WHAT IS NEEDED:
When the line containing "(s.pipes.tab.filter (fun p => p.2.slice = sl)).length" appears in the data below, begin copying there and stop only after the line containing "def State.spineUse (s".

Stored items
[Start of section]

-- ==== Sys2Proof/Machine/UseOps.lean ====
section
/-! DEFINITION. What a slice holds against its quotas, as shared operations (R404, R409, SLC_USE, SLC_STATUS). -/

namespace Sys2Proof.Machine

/-- How many of the objects a count quota counts a slice holds (R404, codes 0 to 7). -/
def State.sliceUse (s : State) (sl code : Nat) : Nat :=
  match code with
  | 0 => ((s.mem.regions.filter (fun r => r.2.slice = sl)).map (fun r => r.2.granules.length)).sum
  | 1 => (s.ring.srs.filter (fun r => r.2.slice = sl)).length + (s.ring.crs.filter (fun r => r.2.slice = sl)).length +
         (s.ring.eqs.filter (fun r => r.2.slice = sl)).length
  | 2 => (s.tmt.qps.filter (fun q => q.2.slice = sl)).length
  | 3 => (s.kce.slots.filter (fun k => 256 ≤ k.1 && k.2.slice = sl)).length + (s.tmt.aks.filter (fun k => k.2.slice = sl)).length
  | 4 => (s.tmt.ctrs.filter (fun c => c.2.slice = sl)).length
  | 5 => (s.feus.filter (fun f => f.2.valid && f.2.owner = sl)).length
  | 6 => (s.pipes.tab.filter (fun p => p.2.slice = sl)).length
  | _ => (s.colls.plans.filter (fun p => p.2.slice = sl)).length

/-- Whether n more objects of a count quota fit (R404, R409). -/
def State.quotaRoom (s : State) (sl code n : Nat) : Bool := decide (s.sliceUse sl code + n ≤ s.quota sl code)

/-- Frame-table and spine-table entries a slice owns, over all hubs. -/
def State.frameUse (s : State) (sl : Nat) : List (Nat × Nat) :=
  (s.lat.frames.map (fun h => (h.2.filter (fun e => entryChan e.2 ≠ 0x3FF && entrySlice e.2 = sl)).map (fun e => (h.1, e.1)))).flatten
def State.spineUse (s : State) (sl : Nat) : List (Nat × Nat) :=
  (s.lat.spines.map (fun h => (h.2.filter (fun e => entryChan e.2 ≠ 0x3FF && entrySlice e.2 = sl)).map (fun e => (h.1, e.1)))).flatten

/-- Whether a frame slot number lies in a lattice share (R404), and a spine slot number in a spine share. -/
def slotInLattice (first count slot : Nat) : Bool := decide ((slot + 256 - first % 256) % 256 < count)
def slotInSpine (first count slot : Nat) : Bool := decide (first ≤ slot) && decide (slot < first + count)

/-- The shares of a slice (SLC_QUOTA): first and count. -/
def State.latticeShare (s : State) (sl : Nat) : Nat × Nat := (s.rf (R.SLC_QUOTA sl) 224 8, s.rf (R.SLC_QUOTA sl) 232 9)
def State.spineShare (s : State) (sl : Nat) : Nat × Nat := (s.rf (R.SLC_QUOTA sl) 256 10, s.rf (R.SLC_QUOTA sl) 266 10)

/-- Frame slot numbers a slice owns outside its share, and spine slot numbers (R409): retiring. -/
def State.retFrames (s : State) (sl : Nat) : List Nat :=
  ((s.frameUse sl).map (fun e => e.2 % 256)).filter (fun k => !slotInLattice (s.latticeShare sl).1 (s.latticeShare sl).2 k)
def State.retSpines (s : State) (sl : Nat) : List Nat :=
  ((s.spineUse sl).map (fun e => e.2 % 1000)).filter (fun k => !slotInSpine (s.spineShare sl).1 (s.spineShare sl).2 k)

/-- SLC_STATUS.over_mask: count quotas exceeded, and groups and slots retiring (R409). -/
def State.overMask (s : State) (sl : Nat) : Nat :=
  ((List.range 8).map (fun c => if s.quota sl c < s.sliceUse sl c then 2 ^ c else 0)).sum +
  (if (s.slice sl).retGroups ≠ 0 then 2 ^ 8 else 0) + (if (s.retFrames sl).isEmpty then 0 else 2 ^ 9) +
  (if (s.retSpines sl).isEmpty then 0 else 2 ^ 10)

end Sys2Proof.Machine
end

[End of section]

TASK RESPONSE:
  | 6 => (s.pipes.tab.filter (fun p => p.2.slice = sl)).length
  | _ => (s.colls.plans.filter (fun p => p.2.slice = sl)).length

/-- Whether n more objects of a count quota fit (R404, R409). -/
def State.quotaRoom (s : State) (sl code n : Nat) : Bool := decide (s.sliceUse sl code + n ≤ s.quota sl code)

/-- Frame-table and spine-table entries a slice owns, over all hubs. -/
def State.frameUse (s : State) (sl : Nat) : List (Nat × Nat) :=
  (s.lat.frames.map (fun h => (h.2.filter (fun e => entryChan e.2 ≠ 0x3FF && entrySlice e.2 = sl)).map (fun e => (h.1, e.1)))).flatten
def State.spineUse (s : State) (sl : Nat) : List (Nat × Nat) :=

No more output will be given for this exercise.